Obviously there are two extremes here, and I think (depending on your own disposition) you are likely to treat the adolescents around you as completely unable to accomplish anything on their own, or chastise them for not behaving like full adults. The problem is that we regularly treat them as either just children or fully adults, rather than the in-between thing that they are. And just like interns, if they aren’t given the space to fail gracefully, they will never have the chance to really develop their skills and identity.
Still figuring it out
Interns need to be able to not have everything figured out. They have to be able to still be interns, and not employees. Sometimes you’ll have an intern that seems to step up and fully perform the responsibilities and tasks asked of them as if they were fully trained staff. That is great, but other interns are not at fault because they haven’t figured everything out yet. The expectation of an internship is that it is a growing process, not an extended job interview.
When we expect adolescents to arrive quickly at adulthood, or when we only praise adolescents who seem to have figured themselves out earliest, we are shooting the whole process in the foot.

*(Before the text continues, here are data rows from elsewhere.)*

-- ==== Sys2Proof/Machine/Drains.lean ====
section
/-! DEFINITION. The meanings of the Drain Engine's commands (chapter 8). -/

namespace Sys2Proof.Machine

/-! ### The set of a job and its order (R141, R142) -/

/-- The live records of a cell that stand in a group, ascending index. -/
def State.groupOf (s : State) (c : CellIx) (want : Stage → Bool) : List Nat :=
  (s.liveIn c).filter fun i =>
    match s.liveAt i with
    | some (_, st) => want st
    | none => false

/-- A stage of group 2. -/
def Stage.isHeld (st : Stage) : Bool :=
  match st with
  | .held _ _ _ _ => true
  | _ => false

/-- A stage of group 3. -/
def Stage.isCeding (st : Stage) : Bool :=
  match st with
  | .ceding _ _ _ => true
  | _ => false

/-- A stage of group 4. -/
def Stage.isAdmitted (st : Stage) : Bool :=
  match st with
  | .setup _ _ => true
  | .active _ => true
  | _ => false

/-- The admit stamp of a live record; 0 for any other. -/
def State.stampAt (s : State) (i : Nat) : Tick :=
  match s.liveAt i with
  | some (_, st) => st.stamp
  | none => 0

/-- In group 4, i is drained before j: lower level; then smaller age; then higher index (R142). -/
def State.drainsBefore (s : State) (i j : Nat) : Bool :=
  decide (s.levelAt i < s.levelAt j)
    || (decide (s.levelAt i = s.levelAt j)
      && (decide (age s.tick (s.stampAt i) < age s.tick (s.stampAt j))
        || (decide (age s.tick (s.stampAt i) = age s.tick (s.stampAt j)) && decide (j < i))))

/-- The first of a list by an order. -/
def firstBy (before : Nat → Nat → Bool) (l : List Nat) : Option Nat :=
  match l with
  | [] => none
  | i :: rest =>
    match firstBy before rest with
    | none => some i
    | some j => if before j i then some j else some i

/-- The record that a drain takes next in a cell (R142): the queue from the tail, then HELD, then CEDING, then SETUP and
ACTIVE. -/
def State.nextToDrain (s : State) (c : CellIx) : Option Nat :=
  match (s.cell c).queue.getLast? with
  | some i => some i
  | none =>
    match s.groupOf c Stage.isHeld with
    | i :: _ => some i
    | [] =>
      match s.groupOf c Stage.isCeding with
      | i :: _ => some i
      | [] => firstBy s.drainsBefore (s.groupOf c Stage.isAdmitted)

/-- The cells a port owns, ascending. -/
def State.cellsOf (s : State) (p : PortIx) : List CellIx :=
  (List.finRange 16).filter fun c => decide ((s.cell c).owner = p)

/-- The record that a port drain takes next (R141): the first of the first of its cells that holds one. -/
def State.nextOfPort (s : State) (p : PortIx) : Option Nat :=
  (s.cellsOf p).findSome? s.nextToDrain

/-- A port's set is empty: no cell it owns holds a live record. -/
def State.portEmpty (s : State) (p : PortIx) : Bool :=
  (s.cellsOf p).all fun c => (s.liveIn c).isEmpty

/-! ### Steps -/

/-- The notice a cell drain raises about a record, by its state (R143). -/
def Stage.drainNotice (st : Stage) : SessionNotice :=
  match st with
  | .queued _ _ _ => .expired
  | .held _ _ _ _ => .expired
  | .setup _ _ => .forcedOut
  | .active _ => .forcedOut
  | .ceding _ _ _ => .forcedOut

/-- A drain retires a record (R143, R148): its notice when the drain raises one, the change of its state, retirement. No
queue service follows. -/
def State.drainRecord (s : State) (notify : Bool) (i : Nat) : State :=
  match s.liveAt i with
  | some (ses, st) =>
    let s1 := if notify then s.raiseSession i st.drainNotice .drained else s
    (s1.giveUp i ses st).retire i
  | none => s

/-- The job in progress ends (R140): DRAIN_DONE, and the idle engine looks for the next one. -/
def State.endJob (s : State) : State :=
  (State.chooseJob { s with job := none }).raiseEvent drainDoneEvent

/-- Completion of a cell drain (R144): the cell goes to CLOSED, the job ends, DRAIN_DONE. -/
def State.completeCellDrain (s : State) (c : CellIx) : State :=
  (s.closeCell c).endJob

/-- Completion of a port drain (R148): the port goes to DOWN, the job ends, DRAIN_DONE. -/
def State.completePortDrain (s : State) (p : PortIx) : State :=
  (s.modPort p fun q => { q with state := .down }).endJob

/-- A cell drain completes when its cell holds no live record (R144). -/
def State.settleCellDrain (s : State) (c : CellIx) : State :=
  if (s.liveIn c).isEmpty then s.completeCellDrain c else s

/-- A port drain completes when no cell of the port holds a live record (R148). -/
def State.settlePortDrain (s : State) (p : PortIx) : State :=
  if s.portEmpty p then s.completePortDrain p else s

/-- CELL_DRAIN_STEP (R141, R143): the cell drain in progress retires the first record of its set, and completes when the
set is empty then, or was found empty. -/
def execCellDrainStep (s : State) : Host.Outcome State Fault Refusal :=
  match s.job with
  | some (.cellDrain c) =>
    match s.nextToDrain c with
    | some i => .next ((s.drainRecord true i).settleCellDrain c)
    | none => .next (s.settleCellDrain c)
  | _ => .next s

/-- PORT_DRAIN_STEP (R141, R148): the port drain in progress retires the first record of its set without a notice, and
completes when the set is empty then, or was found empty. -/
def execPortDrainStep (s : State) : Host.Outcome State Fault Refusal :=
  match s.job with
  | some (.portDrain p) =>
    match s.nextOfPort p with
    | some i => .next ((s.drainRecord false i).settlePortDrain p)
    | none => .next (s.settlePortDrain p)
  | _ => .next s

/-! ### Starting a job (R140) -/

/-- A job starts (R140): its flag is cleared, it is the job in progress, and one with nothing to retire ends at once. -/
def State.startJob (s : State) (j : Job) : State :=
  match j with
  | .portDrain p =>
    ({ s.modPort p fun q => { q with drainFlag := false } with job := some j, chosen := none }).settlePortDrain p
  | .cellDrain c =>
    ({ s.modCell c fun k => { k with drainFlag := false } with job := some j, chosen := none }).settleCellDrain c

/-- An idle engine with a pending drain starts it. -/
def State.startDrain (s : State) : State :=
  match s.job, s.nextJob with
  | none, some j => s.startJob j
  | _, _ => s

/-- DRAIN_JOB_START (R140): the idle engine starts the drain it has chosen: the pending port drain of lowest number, otherwise
the pending cell drain of lowest number, as the flags stood when it looked (log entry 16). -/
def execDrainJobStart (s : State) : Host.Outcome State Fault Refusal :=
  .next s.startDrain

/-- Drain busy of the table status (R139): a job is in progress or any flag is set. -/
def State.drainBusy (s : State) : Bool :=
  s.job.isSome || s.pendingPort.isSome || s.pendingCell.isSome

end Sys2Proof.Machine
end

Rather than embracing the individuation process as a good thing, we treat it like it is a bad thing that has to be overcome as soon as possible. But rushing teenagers into adulthood before thy are ready will probably just be behaviour modification: encouraging them to act like they are adults before they really are, and then forcing them to completely internalize and suppress the really important developmental work of testing out who they are and what they want to be.
Faith development
I spent two summers as an intern in a church as a children’s and youth pastor. It was hard, and a lot of time I really wondered if I wanted to actually follow through and work in a church. In the end, those summers were a crucial picture of the life of parish ministry, and they gave me the incredibly useful experience and perspective on how to work with real people in a real church. I think my internship cemented in me the desire to work as a youth pastor at a local church.
So what does this mean for me as a youth pastor helping adolescents grow into their identities and (hopefully) form those identities as followers of Jesus? Well, it means that while I respect the people who are calling for greater and more rigorous theological education for adolescents, I think they are missing the point. The point of adolescence isn’t to make sure they learn as many things about God as they can. Adolescence is about forming an identity, not just learning about an identity that we hope they embrace. And the only way to learn about living as a disciple of Jesus is to give them a chance to test, and fail, at doing it. It means focusing my time with them on engaging and living out a life of faith, instead of just telling them about it. It means telling them to read the Bible on their own and wrestle with what it means, tricky passages and all.
And that is the scary part. Allowing your teenagers to really try out faith – to come up with conclusions that we don’t like and do some things that we don’t agree with – means leaving the control of their faith formation into someone else’s hands: theirs. But if I want them to learn about what it means to follow Jesus – in life and in faith and in practice – I have to give them opportunities to try it out for themselves, not just tell them all about what it is like. I have to be willing to give them opportunities and then step back – trusting that they are going to learn the habits and practices of faith by doing, rather than just by listening. I will certainly be there to instruct as I am able and give insight as I can (after all, they are interns, not employees). but I have to always pull back into that tension of letting them try out things for themselves. Otherwise I’m not taking advantage of the opportunities that the liminal space of adolescence offers.